Top of PROVIDED DATA
theorem State.recordDigests_touches (s : State) :
    Touches [.regs] s (State.recordDigests s) := by
  unfold State.recordDigests
  dsimp only
  split
  with_reducible refine Touches.step ?_ (State.setReg_touches ..) (by decide)
  with_reducible refine Touches.step ?_ (State.setReg_touches ..) (by decide)
  split
  with_reducible refine Touches.step ?_ (State.setReg_touches ..) (by decide)
  with_reducible refine Touches.step ?_ (State.setReg_touches ..) (by decide)
  with_reducible exact Touches.refl
  with_reducible exact Touches.refl
  split
  with_reducible refine Touches.step ?_ (State.setReg_touches ..) (by decide)
  with_reducible refine Touches.step ?_ (State.setReg_touches ..) (by decide)
  with_reducible exact Touches.refl
  with_reducible exact Touches.refl

theorem State.act_touches (s : State) (k v prev : Nat) :
    Touches [.out, .regs, .events, .deliver, .pair, .host, .ports] s (State.act s k v prev) := by
  unfold State.act
  split
  dsimp only
  split
  split
  split
  with_reducible refine Touches.step ?_ (State.drop_touches ..) (by decide)
  with_reducible refine Touches.step ?_ (State.stopPorts_touches ..) (by decide)
  with_reducible refine Touches.step ?_ (State.onPair_touches ..) (by decide)
  with_reducible refine Touches.step ?_ (State.onPair_touches ..) (by decide)
  with_reducible refine Touches.step ?_ (State.occur_touches ..) (by decide)
  with_reducible refine Touches.step ?_ (State.count_touches ..) (by decide)
  with_reducible exact Touches.refl
  with_reducible refine Touches.step ?_ (State.solo_touches ..) (by decide)
  with_reducible refine Touches.step ?_ (State.onPair_touches ..) (by decide)
  with_reducible refine Touches.step ?_ (State.onPair_touches ..) (by decide)
  with_reducible refine Touches.step ?_ (State.occur_touches ..) (by decide)
  with_reducible refine Touches.step ?_ (State.count_touches ..) (by decide)
  with_reducible exact Touches.refl
  split
  with_reducible refine Touches.step ?_ (State.drop_touches ..) (by decide)
  with_reducible refine Touches.step ?_ (State.stopPorts_touches ..) (by decide)
  with_reducible refine Touches.step ?_ (State.onPair_touches ..) (by decide)
  with_reducible refine Touches.step ?_ (State.onPair_touches ..) (by decide)
  with_reducible refine Touches.step ?_ (State.occur_touches ..) (by decide)
  with_reducible refine Touches.step ?_ (State.count_touches ..) (by decide)
  with_reducible exact Touches.refl
  with_reducible refine Touches.step ?_ (State.solo_touches ..) (by decide)
  with_reducible refine Touches.step ?_ (State.onPair_touches ..) (by decide)
  with_reducible refine Touches.step ?_ (State.onPair_touches ..) (by decide)
  with_reducible refine Touches.step ?_ (State.occur_touches ..) (by decide)
  with_reducible refine Touches.step ?_ (State.count_touches ..) (by decide)
  with_reducible exact Touches.refl
  split
  split
  with_reducible refine Touches.step ?_ (State.drop_touches ..) (by decide)
  with_reducible refine Touches.step ?_ (State.stopPorts_touches ..) (by decide)
  with_reducible refine Touches.step ?_ (State.onPair_touches ..) (by decide)
  with_reducible refine Touches.step ?_ (State.occur_touches ..) (by decide)
  with_reducible refine Touches.step ?_ (State.count_touches ..) (by decide)
  with_reducible exact Touches.refl
  with_reducible refine Touches.step ?_ (State.solo_touches ..) (by decide)
  with_reducible refine Touches.step ?_ (State.onPair_touches ..) (by decide)
  with_reducible refine Touches.step ?_ (State.occur_touches ..) (by decide)
  with_reducible refine Touches.step ?_ (State.count_touches ..) (by decide)
  with_reducible exact Touches.refl
  split
  with_reducible refine Touches.step ?_ (State.drop_touches ..) (by decide)
  with_reducible refine Touches.step ?_ (State.stopPorts_touches ..) (by decide)
  with_reducible refine Touches.step ?_ (State.onPair_touches ..) (by decide)
  with_reducible refine Touches.step ?_ (State.occur_touches ..) (by decide)
  with_reducible refine Touches.step ?_ (State.count_touches ..) (by decide)
  with_reducible exact Touches.refl
  with_reducible refine Touches.step ?_ (State.solo_touches ..) (by decide)
  with_reducible refine Touches.step ?_ (State.onPair_touches ..) (by decide)
  with_reducible refine Touches.step ?_ (State.occur_touches ..) (by decide)
  with_reducible refine Touches.step ?_ (State.count_touches ..) (by decide)
  with_reducible exact Touches.refl
  split
  dsimp only
  split
  with_reducible refine Touches.step ?_ (State.solo_touches ..) (by decide)
  with_reducible refine Touches.step ?_ (State.send_touches ..) (by decide)
  with_reducible refine Touches.step ?_ (State.occur_touches ..) (by decide)
  with_reducible exact Touches.refl
  with_reducible refine Touches.step ?_ (State.occur_touches ..) (by decide)
  with_reducible exact Touches.refl
  split
  with_reducible refine Touches.step ?_ (State.occur_touches ..) (by decide)
  with_reducible exact Touches.refl
  with_reducible exact Touches.refl

theorem State.verdictPoint_touches (s : State) :
    Touches [.out, .regs, .events, .deliver, .pair, .host, .ports] s (State.verdictPoint s) := by
  unfold State.verdictPoint
  dsimp only
  with_reducible refine Touches.step ?_ (State.selfCheck_touches ..) (by decide)
  split
  with_reducible refine Touches.step ?_ (State.act_touches ..) (by decide)
  with_reducible refine Touches.step ?_ (State.onPair_touches ..) (by decide)
  with_reducible refine Touches.step ?_ (State.setFld_touches ..) (by decide)
  with_reducible refine Touches.step ?_ (State.setFld_touches ..) (by decide)
  with_reducible refine Touches.step ?_ (State.setFld_touches ..) (by decide)
  with_reducible refine Touches.step ?_ (State.recordDigests_touches ..) (by decide)
  with_reducible exact Touches.refl
  with_reducible exact Touches.refl

theorem State.judgePoint_touches (s : State) :
    Touches [.out, .regs, .events, .deliver, .frm, .pair, .host, .ports, .clk] s (State.judgePoint s) := by
  unfold State.judgePoint
  dsimp only
  with_reducible refine Touches.step ?_ (State.verdictPoint_touches ..) (by decide)
  with_reducible refine Touches.upd ?_
  with_reducible refine Touches.step ?_ (State.reachPoint_touches ..) (by decide)
  with_reducible exact Touches.refl

theorem State.cutoff_touches (s : State) :
    Touches [.free, .out, .regs, .check, .events, .deliver, .frm, .pair, .host, .clk] s (State.cutoff s) := by
  unfold State.cutoff
  dsimp only
  split
  with_reducible refine Touches.step ?_ (State.forwardInput_touches ..) (by decide)
  with_reducible refine Touches.upd ?_
  with_reducible refine Touches.step ?_ (State.reachPoint_touches ..) (by decide)
  with_reducible exact Touches.refl
  split
  with_reducible refine Touches.step ?_ (State.onPair_touches ..) (by decide)
  with_reducible refine Touches.upd ?_
  with_reducible refine Touches.step ?_ (State.reachPoint_touches ..) (by decide)
  with_reducible exact Touches.refl
  with_reducible refine Touches.upd ?_
  with_reducible refine Touches.step ?_ (State.reachPoint_touches ..) (by decide)
  with_reducible exact Touches.refl


/-! ### Events -/

theorem State.timer_touches (s : State) (c : Nat) :
    Touches [.out, .regs, .events, .deliver, .pair, .host, .clk] s (State.timer s c) := by
  unfold State.timer
  dsimp only
  split
  with_reducible refine Touches.step ?_ (State.occur_touches ..) (by decide)
  with_reducible refine Touches.step ?_ (State.reach_touches ..) (by decide)
  with_reducible exact Touches.refl
  with_reducible exact Touches.refl

theorem State.enterEvent_touches (s : State) (c n : Nat) :
    Touches [.free, .out, .regs, .mem, .check, .cores, .ctxs, .events, .deliver, .frm, .pair, .host] s (State.enterEvent s c n) := by
  unfold State.enterEvent
  dsimp only
  with_reducible refine Touches.step ?_ (State.enter_touches ..) (by decide)
  with_reducible refine Touches.upd ?_
  with_reducible exact Touches.refl

theorem State.acceptEvent_touches (s : State) (c held : Nat) :
    Touches [.free, .out, .regs, .mem, .check, .cores, .ctxs, .events, .deliver, .frm, .pair, .host] s (State.acceptEvent s c held) := by
  unfold State.acceptEvent
  split
  with_reducible exact Touches.refl
  dsimp only
  split
  with_reducible refine Touches.step ?_ (State.enterEvent_touches ..) (by decide)
  with_reducible refine Touches.step ?_ (State.passTo_touches ..) (by decide)
  with_reducible exact Touches.refl
  with_reducible exact Touches.refl

theorem State.acceptTrap_touches (s : State) (c held : Nat) :
    Touches [.free, .out, .regs, .mem, .check, .cores, .ctxs, .events, .deliver, .frm, .pair, .host] s (State.acceptTrap s c held) := by
  unfold State.acceptTrap
  split
  with_reducible exact Touches.refl
  split
  with_reducible exact Touches.refl
  with_reducible refine Touches.step ?_ (State.enter_touches ..) (by decide)
  with_reducible exact Touches.refl


/-! ### Health -/

theorem State.endPass_touches (s : State) (a : Nat) :
    Touches [.regs, .clk] s (State.endPass s a) := by
  unfold State.endPass
  split
  split
  dsimp only
  with_reducible refine Touches.step ?_ (State.onClk_touches ..) (by decide)
  split
  with_reducible refine Touches.step ?_ (State.setFlag_touches ..) (by decide)
  with_reducible exact Touches.refl
  with_reducible exact Touches.refl
  with_reducible exact Touches.refl

theorem State.scrubWord_touches (s : State) (a : Nat) (found : Found) :
    Touches [.out, .regs, .check, .events, .deliver, .pair, .host, .clk] s (State.scrubWord s a found) := by
  unfold State.scrubWord
  split
  with_reducible exact Touches.refl
  dsimp only
  with_reducible refine Touches.step ?_ (State.endPass_touches ..) (by decide)
  split
  with_reducible refine Touches.step ?_ (State.count_touches ..) (by decide)
  split
  with_reducible exact Touches.refl
  with_reducible refine Touches.step ?_ (State.error_touches ..) (by decide)
  with_reducible refine Touches.step ?_ (State.rewrite_touches ..) (by decide)
  with_reducible exact Touches.refl
  with_reducible refine Touches.step ?_ (State.error_touches ..) (by decide)
  with_reducible refine Touches.upd ?_
  with_reducible exact Touches.refl
  split
  with_reducible exact Touches.refl
  with_reducible refine Touches.step ?_ (State.error_touches ..) (by decide)
  with_reducible refine Touches.step ?_ (State.rewrite_touches ..) (by decide)
  with_reducible exact Touches.refl
  with_reducible refine Touches.step ?_ (State.error_touches ..) (by decide)
  with_reducible refine Touches.upd ?_
  with_reducible exact Touches.refl

theorem State.stopPart_touches (s : State) :
    Touches [.out, .regs, .host] s (State.stopPart s) := by
  unfold State.stopPart
  with_reducible refine Touches.step ?_ (faultEdge_touches ..) (by decide)
  with_reducible refine Touches.step ?_ (State.setFlag_touches ..) (by decide)
  with_reducible exact Touches.refl

theorem State.coreLost_touches (s : State) (c : Nat) :
    Touches [.free, .out, .regs, .mem, .check, .cores, .ctxs, .events, .deliver, .frm, .pair, .host] s (State.coreLost s c) := by
  unfold State.coreLost
  split
  with_reducible exact Touches.refl
  with_reducible refine Touches.step ?_ (faultEdge_touches ..) (by decide)
  with_reducible refine Touches.step ?_ (State.takeOffline_touches ..) (by decide)
  with_reducible exact Touches.refl

theorem State.damage_touches (s : State) (d : Damage) (r : Nat) :
    Touches [.free, .out, .regs, .mem, .check, .cores, .ctxs, .events, .deliver, .frm, .pair, .host] s (State.damage s d r) := by
  unfold State.damage
  split
  with_reducible refine Touches.step ?_ (State.coreLost_touches ..) (by decide)
  with_reducible refine Touches.step ?_ (State.error_touches ..) (by decide)
  with_reducible exact Touches.refl
  with_reducible refine Touches.step ?_ (State.stopPart_touches ..) (by decide)
  with_reducible refine Touches.step ?_ (State.error_touches ..) (by decide)
  with_reducible exact Touches.refl
  with_reducible refine Touches.step ?_ (State.error_touches ..) (by decide)
  with_reducible exact Touches.refl

theorem State.scrubReg_touches (s : State) (r : Nat) (found : Found) :
    Touches [.free, .out, .regs, .mem, .check, .cores, .ctxs, .events, .deliver, .frm, .pair, .host] s (State.scrubReg s r found) := by
  unfold State.scrubReg
  split
  with_reducible refine Touches.step ?_ (State.error_touches ..) (by decide)
  with_reducible exact Touches.refl
  with_reducible refine Touches.step ?_ (State.damage_touches ..) (by decide)
  with_reducible refine Touches.upd ?_
  with_reducible exact Touches.refl
  with_reducible exact Touches.refl

theorem State.scrubMicro_touches (s : State) (c : Nat) (found : Found) :
    Touches [.free, .out, .regs, .mem, .check, .cores, .ctxs, .events, .deliver, .frm, .pair, .host] s (State.scrubMicro s c found) := by
  unfold State.scrubMicro
  split
  with_reducible exact Touches.refl
  with_reducible refine Touches.step ?_ (State.m1_touches ..) (by decide)
  with_reducible refine Touches.step ?_ (State.error_touches ..) (by decide)
  with_reducible exact Touches.refl
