-- ==== Sys2Proof/Laws/TouchesPart.lean ====
section
/-!
SUPPORT. Which parts of the state each operation touches (Boundary, HostAccess, Clocks, Swap, Commands, HostWrite, Loader, Reset), and that it keeps the canonical form of
memory.
-/
namespace Sys2Proof.Machine
set_option Elab.async false

/-! ### Boundary -/

theorem State.copyJoinSet_touches (s : State) (j : Nat) :
    Touches [.mem, .check] s (State.copyJoinSet s j) := by
  unfold State.copyJoinSet
  split
  with_reducible refine Touches.step ?_ (State.copyWords_touches ..) (by decide)
  with_reducible exact Touches.refl
  with_reducible exact Touches.refl

theorem State.lateAtEnd_touches (s : State) (p : Nat) :
    Touches [.out, .regs, .events, .deliver, .pair, .host, .ports] s (State.lateAtEnd s p) := by
  unfold State.lateAtEnd
  dsimp only
  with_reducible refine Touches.step ?_ (State.leaveUnsent_touches ..) (by decide)
  with_reducible refine Touches.step ?_ (State.onPort_touches ..) (by decide)
  with_reducible exact Touches.refl

theorem State.dropLate_touches (s : State) (k p : Nat) :
    Touches [.out, .regs, .events, .deliver, .pair, .host, .ports] s (State.dropLate s k p) := by
  unfold State.dropLate
  dsimp only
  with_reducible refine Touches.foldl _ (fun _ _ _ => ?_) ?_
  with_reducible refine Touches.step ?_ (State.occur_touches ..) (by decide)
  with_reducible refine Touches.step ?_ (State.count_touches ..) (by decide)
  assumption
  with_reducible refine Touches.step ?_ (State.setPort_touches ..) (by decide)
  with_reducible exact Touches.refl

theorem State.portFlush_touches (s : State) (p : Nat) :
    Touches [.out, .regs, .mem, .check, .events, .deliver, .frm, .pair, .host, .ports] s (State.portFlush s p) := by
  unfold State.portFlush
  dsimp only
  split
  with_reducible exact Touches.refl
  split
  with_reducible refine Touches.step ?_ (State.onPort_touches ..) (by decide)
  with_reducible exact Touches.refl
  split
  with_reducible exact Touches.refl
  with_reducible refine Touches.step ?_ (State.flushNow_touches ..) (by decide)
  with_reducible refine Touches.step ?_ (State.onPort_touches ..) (by decide)
  with_reducible exact Touches.refl

theorem State.endFrame_touches (s : State) (k : Nat) :
    Touches [.out, .regs, .mem, .check, .events, .deliver, .frm, .pair, .host, .ports] s (State.endFrame s k) := by
  unfold State.endFrame
  dsimp only
  with_reducible refine Touches.step ?_ (State.onPair_touches ..) (by decide)
  with_reducible refine Touches.foldl _ (fun _ _ _ => ?_) ?_
  with_reducible refine Touches.step ?_ (State.portFlush_touches ..) (by decide)
  with_reducible refine Touches.step ?_ (State.dropLate_touches ..) (by decide)
  assumption
  with_reducible refine Touches.foldl _ (fun _ _ _ => ?_) ?_
  with_reducible refine Touches.step ?_ (State.setFld_touches ..) (by decide)
  assumption
  with_reducible refine Touches.upd ?_
  with_reducible refine Touches.foldl _ (fun _ _ _ => ?_) ?_
  with_reducible refine Touches.step ?_ (State.lateAtEnd_touches ..) (by decide)
  assumption
  with_reducible refine Touches.step ?_ (State.copyJoinSet_touches ..) (by decide)
  with_reducible exact Touches.refl

theorem State.restoreOwn_touches (s : State) (k : Nat) :
    Touches [.mem, .check] s (State.restoreOwn s k) := by
  unfold State.restoreOwn
  split
  split
  with_reducible refine Touches.foldl _ (fun _ _ _ => ?_) ?_
  with_reducible refine Touches.step ?_ (State.poke_touches ..) (by decide)
  assumption
  with_reducible exact Touches.refl
  with_reducible exact Touches.refl
  with_reducible exact Touches.refl

theorem State.finishJoin_touches (s : State) (j : Nat) :
    Touches [.out, .regs, .recto, .verso, .events, .deliver, .pair, .host, .ports] s (State.finishJoin s j) := by
  unfold State.finishJoin
  split
  · exact (State.drop_touches ..).mono (by decide)
  · dsimp only
    refine Touches.step ?_ (State.occur_touches ..) (by decide)
    refine Touches.step ?_ (State.onPair_touches ..) (by decide)
    split
    · split
      · exact Touches.refl
      · exact (State.setActive_touches _ _ fun _ => Memory.wf_fill _ _ _ rfl).mono (by decide)
    · exact Touches.refl

theorem State.publish_touches (s : State) (k : Nat) :
    Touches [.out, .regs, .recto, .verso, .mem, .check, .events, .deliver, .pair, .host, .ports] s (State.publish s k) := by
  unfold State.publish
  split
  split
  with_reducible exact Touches.refl
  with_reducible refine Touches.step ?_ (State.drop_touches ..) (by decide)
  with_reducible refine Touches.step ?_ (State.send_touches ..) (by decide)
  with_reducible refine Touches.step ?_ (State.occur_touches ..) (by decide)
  with_reducible exact Touches.refl
  split
  with_reducible exact Touches.refl
  with_reducible refine Touches.step ?_ (State.drop_touches ..) (by decide)
  with_reducible refine Touches.step ?_ (State.send_touches ..) (by decide)
  with_reducible refine Touches.step ?_ (State.occur_touches ..) (by decide)
  with_reducible exact Touches.refl
  split
  split
  with_reducible refine Touches.step ?_ (State.finishJoin_touches ..) (by decide)
  with_reducible exact Touches.refl
  split
  with_reducible refine Touches.step ?_ (State.occur_touches ..) (by decide)
  with_reducible exact Touches.refl
  with_reducible exact Touches.refl
  with_reducible exact Touches.refl
  dsimp only
  split
  split
  with_reducible refine Touches.step ?_ (State.occur_touches ..) (by decide)
  with_reducible refine Touches.step ?_ (State.onPair_touches ..) (by decide)
  split
  with_reducible exact Touches.refl
  with_reducible refine Touches.step ?_ (State.restoreOwn_touches ..) (by decide)
  with_reducible exact Touches.refl
  split
  with_reducible refine Touches.step ?_ (State.occur_touches ..) (by decide)
  split
  with_reducible exact Touches.refl
  with_reducible refine Touches.step ?_ (State.restoreOwn_touches ..) (by decide)
  with_reducible exact Touches.refl
  split
  with_reducible exact Touches.refl
  with_reducible refine Touches.step ?_ (State.restoreOwn_touches ..) (by decide)
  with_reducible exact Touches.refl
  split
  with_reducible exact Touches.refl
  with_reducible refine Touches.step ?_ (State.restoreOwn_touches ..) (by decide)
  with_reducible exact Touches.refl
  split
  split
  with_reducible refine Touches.step ?_ (State.occur_touches ..) (by decide)
  with_reducible refine Touches.step ?_ (State.onPair_touches ..) (by decide)
  with_reducible exact Touches.refl
  split
  with_reducible refine Touches.step ?_ (State.occur_touches ..) (by decide)
  with_reducible exact Touches.refl
  with_reducible exact Touches.refl
  with_reducible exact Touches.refl
  with_reducible exact Touches.refl

theorem State.handover_touches (s : State) (k : Nat) :
    Touches [.out, .regs, .events, .deliver, .pair, .host] s (State.handover s k) := by
  unfold State.handover
  split
  with_reducible exact Touches.refl
  dsimp only
  split
  with_reducible refine Touches.step ?_ (State.onPair_touches ..) (by decide)
  with_reducible refine Touches.step ?_ (State.onPair_touches ..) (by decide)
  with_reducible exact Touches.refl
  with_reducible refine Touches.step ?_ (State.occur_touches ..) (by decide)
  with_reducible refine Touches.step ?_ (State.onPair_touches ..) (by decide)
  with_reducible refine Touches.step ?_ (State.onPair_touches ..) (by decide)
  with_reducible exact Touches.refl
  with_reducible refine Touches.step ?_ (State.occur_touches ..) (by decide)
  with_reducible refine Touches.step ?_ (State.onPair_touches ..) (by decide)
  with_reducible refine Touches.step ?_ (State.onPair_touches ..) (by decide)
  with_reducible exact Touches.refl
  with_reducible refine Touches.step ?_ (State.onPair_touches ..) (by decide)
  with_reducible exact Touches.refl

theorem State.startForwarding_touches (s : State) :
    Touches [.pair] s (State.startForwarding s) := by
  unfold State.startForwarding
  with_reducible refine Touches.step ?_ (State.onPair_touches ..) (by decide)
  with_reducible exact Touches.refl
Bottom of PROVIDED DATA
> **TASK DESCRIPTION**: I'd like the lines above from the one with "unfold State.handover" up to and including the one with "Touches [.pair] s" copied exactly, with no other lines.

> **RESULT OF THE EXERCISE**:
  unfold State.handover
  split
  with_reducible exact Touches.refl
  dsimp only
  split
  with_reducible refine Touches.step ?_ (State.onPair_touches ..) (by decide)
  with_reducible refine Touches.step ?_ (State.onPair_touches ..) (by decide)
  with_reducible exact Touches.refl
  with_reducible refine Touches.step ?_ (State.occur_touches ..) (by decide)
  with_reducible refine Touches.step ?_ (State.onPair_touches ..) (by decide)
  with_reducible refine Touches.step ?_ (State.onPair_touches ..) (by decide)
  with_reducible exact Touches.refl
  with_reducible refine Touches.step ?_ (State.occur_touches ..) (by decide)
  with_reducible refine Touches.step ?_ (State.onPair_touches ..) (by decide)
  with_reducible refine Touches.step ?_ (State.onPair_touches ..) (by decide)
  with_reducible exact Touches.refl
  with_reducible refine Touches.step ?_ (State.onPair_touches ..) (by decide)
  with_reducible exact Touches.refl

theorem State.startForwarding_touches (s : State) :
    Touches [.pair] s (State.startForwarding s) := by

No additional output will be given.